/-- Settles O27: STATUS is the ordered chain of checks, and what RESP and RESP_LEN show follows from
it; that all the checks pass makes the length byte count the buffer. -/
theorem validatedChecksDecideTheCodeInOrder : Obligations.ValidatedChecksDecideTheCodeInOrder := by
  intro s ctx raw hc h5 hr
  have hstatus := runDecode_status ctx raw s
  refine ⟨lastByte_eq_fold_iff (by omega), _, rfl, hstatus.trans (decodeStatus_validated hc h5),
    ?fails, ?passes⟩
  case fails =>
    intro hcode
    exact runDecode_respLen_of_fails (fun hok => hcode (hstatus.trans hok)) s
  case passes =>
    intro hcode
    have hok : decodeStatus ctx raw = statusOk := hstatus.symm.trans hcode
    have hframe := ((decodeStatus_ok_iff_validFrame hc raw).1 hok).1
    have hlen := runDecode_respLen_validated hok hr s hc
    exact ⟨congrArg (· - 4) hframe.lengthByte, hlen ▸ (by omega), hlen,
      fun _ hi => read_runDecode_resp_validated hok hr s hc hi⟩

/-- Settles O28: such a buffer is a valid frame from the context's controller, so DECODE accepts it. -/
theorem validatedDecodeExtractsPayload : Obligations.ValidatedDecodeExtractsPayload := by
  intro s ctx raw hc h5 hr hstx hsource hlength hzero
  have hok := (decodeStatus_ok_iff_validFrame hc raw).2 ⟨⟨h5, hr, hstx, hlength, hzero⟩, hsource⟩
  refine ⟨_, rfl, ?_, runDecode_respLen_validated hok hr s hc,
    fun _ hi => read_runDecode_resp_validated hok hr s hc hi,
    fun _ ha => read_runDecode_resp_validated_beyond hok hr s hc ha⟩
  exact (runDecode_ok hok s).trans (by rw [runDecode_ok hok]; rfl)

/-- Settles O29: a code other than OK in STATUS means that the checks failed, and the failing run
writes these fields alone. -/
theorem failedDecodeReportsNothing : Obligations.FailedDecodeReportsNothing := by
  intro s t ctx raw ht hcode
  cases ht
  have hfails : decodeStatus ctx raw ≠ statusOk := by rwa [runDecode_status] at hcode
  rw [runDecode_fails hfails]
  exact ⟨rfl, rfl⟩

/-! ### One byte of an accepted frame replaced -/

/-- A frame that differs in one byte from a valid one fails the checksum check at the latest. -/
theorem ValidFrame.decodeStatus_set_ne_ok {f : List Byte} (hf : ValidFrame f) {j : Nat} {v ctx : Byte}
    (hj : j < f.length) (hv : v ≠ f.getD j 0) (hc : ctx ≠ 0x00#8) :
    decodeStatus ctx (f.set j v) ≠ statusOk := by
  intro hok
  obtain ⟨-, -, -, -, hsum⟩ := (decodeStatus_validated_ok hc _).1 hok
  rw [List.length_set] at hsum
  exact hf.lastByte_set_ne_fold hj hv hsum

/-- Past the three bytes that have a check of their own only the checksum check reads the byte. -/
theorem ValidFrame.decodeStatus_set_beyond_header {f : List Byte} (hf : ValidFrame f) {j : Nat}
    {v ctx : Byte} (hj : j < f.length) (h3 : 3 ≤ j) (hv : v ≠ f.getD j 0) (hc : ctx ≠ 0x00#8)
    (hctx : f.getD 1 0 = ctx) : decodeStatus ctx (f.set j v) = statusInvalidChecksum := by
  have hkept {i : Nat} (hi : i < 3) : (f.set j v).getD i 0 = f.getD i 0 :=
    getD_set_ne f v (by omega)
  rw [decodeStatus_validated hc (by simpa using hf.atLeastFive), List.length_set,
    hkept (by decide), hkept (by decide), hkept (by decide),
    if_neg (not_not.2 hf.startsWithStx), if_neg (not_not.2 hctx), if_neg (not_not.2 hf.lengthByte),
    if_pos (hf.lastByte_set_ne_fold hj hv)]

/-- Settles O30: an accepted frame is valid, so the check that reads the replaced byte is the first
to fail; which one that is does not depend on the state. -/
theorem tamperedFrameIsRejectedByItsByte : Obligations.TamperedFrameIsRejectedByItsByte := by
  intro s u ctx f hc hexec hcode j v r hj hv
  cases hexec
  obtain ⟨hf, hctx⟩ : ValidFrame f ∧ f.getD 1 0 = ctx :=
    (decodeStatus_ok_iff_validFrame hc f).1 (by rwa [runDecode_status] at hcode)
  refine ⟨_, rfl, runDecode_respLen_of_fails (hf.decodeStatus_set_ne_ok hj hv hc) r,
    (runDecode_status ctx _ r).trans ?_⟩
  rcases Nat.lt_or_ge 2 j with hbeyond | hheader
  · rw [hf.decodeStatus_set_beyond_header hj hbeyond hv hc hctx, if_neg (by omega),
      if_neg (by omega), if_neg (by omega)]
    rfl
  · rw [hf.decodeStatus_set hheader hv hc hctx.symm]
    have hplace : j = 0 ∨ j = 1 ∨ j = 2 := by omega
    rcases hplace with rfl | rfl | rfl <;> rfl

end Sys2Proof.Machine
end

section
/-! SUPPORT. The family of 43_coordinate.md: PACK inside and outside the grid (R170, R171), the
nibbles of the byte it answers (R172), UNPACK's fields by the byte's number (R175), and the round
trips between the two (R177). -/

namespace Sys2Proof.Machine

/-! ### PACK -/

/-- The companion of `coordInRange_iff`: a coordinate outside the grid is too large somewhere. -/
theorem coordInRange_eq_false_iff (row col : Byte) :
    coordInRange row col = false ↔ 8 ≤ row.toNat ∨ 12 ≤ col.toNat := by
  rw [← Bool.not_eq_true, coordInRange_iff, not_and_or, Nat.not_lt, Nat.not_lt]

theorem coordInRange_of_le {row col : Byte} (hrow : row.toNat ≤ 7) (hcol : col.toNat ≤ 11) :
    coordInRange row col = true :=
  (coordInRange_iff row col).2 ⟨Nat.lt_succ_of_le hrow, Nat.lt_succ_of_le hcol⟩

theorem exec_pack_inRange {row col : Byte} (h : coordInRange row col = true) (s : State) :
    exec (.pack row col) s
      = .next { s with coord := coordByte row col, status := statusOk, done := true } :=
  congrArg Host.Outcome.next (runPack_inRange h s)

theorem exec_pack_outOfRange {row col : Byte} (h : coordInRange row col = false) (s : State) :
    exec (.pack row col) s
      = .next { s with coord := 0x00#8, status := statusInvalidMotorCoordinates, done := true } :=
  congrArg Host.Outcome.next (runPack_outOfRange h s)

/-- Settles O32: the range check decides between PACK's two runs. -/
theorem packEncodesOrRejectsCoordinate : Obligations.PackEncodesOrRejectsCoordinate :=
  ⟨fun _ => decodeOperation_pack,
    fun row col s h => exec_pack_inRange ((coordInRange_iff row col).2 h) s,
    fun row col s h => exec_pack_outOfRange ((coordInRange_eq_false_iff row col).2 h) s⟩

/-! ### The nibbles of a packed byte -/

/-- Inside the grid the shifted row leaves the low nibble free, and the column fits there. -/
theorem packedRow_and_packedCol {row col : Byte} (h : coordInRange row col = true) :
    ((row + 1#8) <<< 4) &&& (col + 1#8) = 0#8 :=
  forall_grid (P := fun row col => ((row + 1#8) <<< 4) &&& (col + 1#8) = 0#8) (by decide) h

/-- Settles O33: each nibble is a 4-bit increment, and two halves without a common bit add without
a carry. -/
theorem packedNibblesDoNotCarry : Obligations.PackedNibblesDoNotCarry := by
  intro row col s hrow hcol
  have hin := coordInRange_of_le hrow hcol
  refine ⟨_, exec_pack_inRange hin s, Nat.succ_le_succ hrow, Nat.succ_le_succ hcol, ?high, ?low,
    (BitVec.add_eq_or_of_and_eq_zero _ _ (packedRow_and_packedCol hin)).symm⟩
  case high =>
    exact (congrArg BitVec.toNat (highNibble_coordByte hin)).trans (BitVec.toNat_add ..)
  case low =>
    exact (congrArg BitVec.toNat (lowNibble_coordByte hin)).trans (BitVec.toNat_add ..)

/-! ### UNPACK -/

theorem exec_unpack (b : Byte) (s : State) :
    exec (.unpack b) s
      = .next { s with rowOut := coordRow b, colOut := coordCol b, coordValid := coordValidOf b
                       status := statusOk, done := true } :=
  congrArg Host.Outcome.next (runUnpack_eq b s)

theorem toNat_highNibble (b : Byte) : (highNibble b).toNat = b.toNat / 16 := by
  have hb := b.isLt
  rw [highNibble, BitVec.extractLsb'_toNat, Nat.shiftRight_eq_div_pow]
  omega

theorem toNat_lowNibble (b : Byte) : (lowNibble b).toNat = b.toNat % 16 :=
  BitVec.extractLsb'_toNat ..

/-- COORD_VALID by the byte's number. -/
theorem coordValidOf_eq (b : Byte) :
    coordValidOf b = decide ((1 ≤ b.toNat / 16 ∧ b.toNat / 16 ≤ 8) ∧
      (1 ≤ b.toNat % 16 ∧ b.toNat % 16 ≤ 12)) := by
  rw [coordValidOf, toNat_highNibble, toNat_lowNibble, Bool.decide_and, Bool.decide_and,
    Bool.decide_and, ← Bool.and_assoc]

/-- Settles O34: UNPACK's fields are the byte's two nibbles less one, and its validity by number. -/
theorem unpackSplitsTheByte : Obligations.UnpackSplitsTheByte := by
  refine ⟨fun _ => decodeOperation_unpack, fun b s => ?_⟩
  rw [exec_unpack, coordValidOf_eq]
  rfl

/-! ### The round trips -/

theorem toNat_coordRow_coordByte {row col : Byte} (h : coordInRange row col = true) :
    (coordRow (coordByte row col)).toNat = row.toNat := by
  rw [← BitVec.toNat_setWidth_of_le (w' := 8) (by decide), coordRow_coordByte h]

theorem toNat_coordCol_coordByte {row col : Byte} (h : coordInRange row col = true) :
    (coordCol (coordByte row col)).toNat = col.toNat := by
  rw [← BitVec.toNat_setWidth_of_le (w' := 8) (by decide), coordCol_coordByte h]

/-- The byte of a failed PACK names no motor. -/
theorem not_coordValidOf_zero : ¬ coordValidOf 0x00#8 = true := by decide

/-- Settles O35: inside the grid the packed byte is valid and splits into its coordinate, a valid
byte splits into a coordinate that packs to it, and a failed PACK leaves the invalid byte zero. -/
theorem coordinateRoundTrips : Obligations.CoordinateRoundTrips := by
  refine ⟨?unpackPack, ?packUnpack, ?succeeds⟩
  case unpackPack =>
    intro row col s hrow hcol
    have hin := coordInRange_of_le hrow hcol
    exact ⟨_, _, exec_pack_inRange hin s, exec_unpack .., toNat_coordRow_coordByte hin,
      toNat_coordCol_coordByte hin, coordByte_valid hin⟩
  case packUnpack =>
    intro b s u hexec hvalid
    cases hexec
    obtain ⟨hin, hbyte⟩ := coordInRange_of_valid hvalid
    exact ⟨_, exec_pack_inRange hin _, rfl, hbyte⟩
  case succeeds =>
    intro row col s
    cases hin : coordInRange row col with
    | true =>
      exact ⟨_, _, exec_pack_inRange hin s, exec_unpack .., iff_of_true rfl (coordByte_valid hin)⟩
    | false =>
      have hfails : statusInvalidMotorCoordinates ≠ statusOk := by decide
      exact ⟨_, _, exec_pack_outOfRange hin s, exec_unpack 0x00#8 _,
        iff_of_false hfails not_coordValidOf_zero⟩

end Sys2Proof.Machine
end

section
/-! SUPPORT. The invariant and the steps: each operation, each part of the message layer's exchange
and each ending of a message keeps `Inv`, so every instruction does, and every step. -/

namespace Sys2Proof.Machine

/-! ### The block operations -/

theorem toNat_statusOk_le : statusOk.toNat ≤ 6 := by decide

theorem toNat_statusInvalidLength_le : statusInvalidLength.toNat ≤ 6 := by decide

theorem toNat_statusInvalidSource_le : statusInvalidSource.toNat ≤ 6 := by decide

theorem toNat_statusInvalidMotorCoordinates_le : statusInvalidMotorCoordinates.toNat ≤ 6 := by
  decide

/-- Every code DECODE reports is one of R230 (I14). -/
theorem toNat_decodeStatus_le (ctx : Byte) (raw : List Byte) :
    (decodeStatus ctx raw).toNat ≤ 6 := by
  rcases decodeStatus_codes ctx raw with h | h | h | h | h <;> rw [h] <;> decide

theorem validFrame_runEncode {d : List Byte} (hd : d.length ≤ 250) (c m : Byte) (s : State) :
    ValidFrame (frameOut (runEncode c m d s)) :=
  (frameOut_runEncode hd c m s).symm ▸ validFrame_frameBytes c m d hd

theorem inv_finish {s : State} (h : Inv s) : Inv (finish s) := { h with }

/-- An ENCODE that is too long leaves the empty frame, and one that fits a valid one. -/
theorem inv_runEncode (c m : Byte) (d : List Byte) {s : State} (h : Inv s) :
    Inv (runEncode c m d s) := by
  rcases Nat.lt_or_ge 250 d.length with hd | hd
  · rw [runEncode_tooLong hd]
    exact { h with statusLegal := toNat_statusInvalidLength_le, frameValid := .inl rfl }
  · have hvalid := validFrame_runEncode hd c m s
    rw [runEncode_fits hd] at hvalid ⊢
    exact { h with
      frameWf := Memory.wf_writeBytes h.frameWf 0 _
      statusLegal := toNat_statusOk_le
      frameValid := .inr hvalid }

theorem inv_runDecode (ctx : Byte) (raw : List Byte) {s : State} (h : Inv s) :
    Inv (runDecode ctx raw s) := by
  by_cases hok : decodeStatus ctx raw = statusOk
  · rw [runDecode_ok hok]
    exact { h with respWf := Memory.wf_writeBytes h.respWf 0 _, statusLegal := toNat_statusOk_le }
  · rw [runDecode_fails hok]
    exact { h with
      respWf := wf_unspecifiedResp s.draws
      statusLegal := toNat_decodeStatus_le ctx raw }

- [Prompt]
Copy out the lines above word for word, stopping after the line containing "refine ⟨_, rfl, ?_, runDecode_respLen_validated".

- [Exercise answer]
/-- Settles O27: STATUS is the ordered chain of checks, and what RESP and RESP_LEN show follows from
it; that all the checks pass makes the length byte count the buffer. -/
theorem validatedChecksDecideTheCodeInOrder : Obligations.ValidatedChecksDecideTheCodeInOrder := by
  intro s ctx raw hc h5 hr
  have hstatus := runDecode_status ctx raw s
  refine ⟨lastByte_eq_fold_iff (by omega), _, rfl, hstatus.trans (decodeStatus_validated hc h5),
    ?fails, ?passes⟩
  case fails =>
    intro hcode
    exact runDecode_respLen_of_fails (fun hok => hcode (hstatus.trans hok)) s
  case passes =>
    intro hcode
    have hok : decodeStatus ctx raw = statusOk := hstatus.symm.trans hcode
    have hframe := ((decodeStatus_ok_iff_validFrame hc raw).1 hok).1
    have hlen := runDecode_respLen_validated hok hr s hc
    exact ⟨congrArg (· - 4) hframe.lengthByte, hlen ▸ (by omega), hlen,
      fun _ hi => read_runDecode_resp_validated hok hr s hc hi⟩

/-- Settles O28: such a buffer is a valid frame from the context's controller, so DECODE accepts it. -/
theorem validatedDecodeExtractsPayload : Obligations.ValidatedDecodeExtractsPayload := by
  intro s ctx raw hc h5 hr hstx hsource hlength hzero
  have hok := (decodeStatus_ok_iff_validFrame hc raw).2 ⟨⟨h5, hr, hstx, hlength, hzero⟩, hsource⟩
  refine ⟨_, rfl, ?_, runDecode_respLen_validated hok hr s hc,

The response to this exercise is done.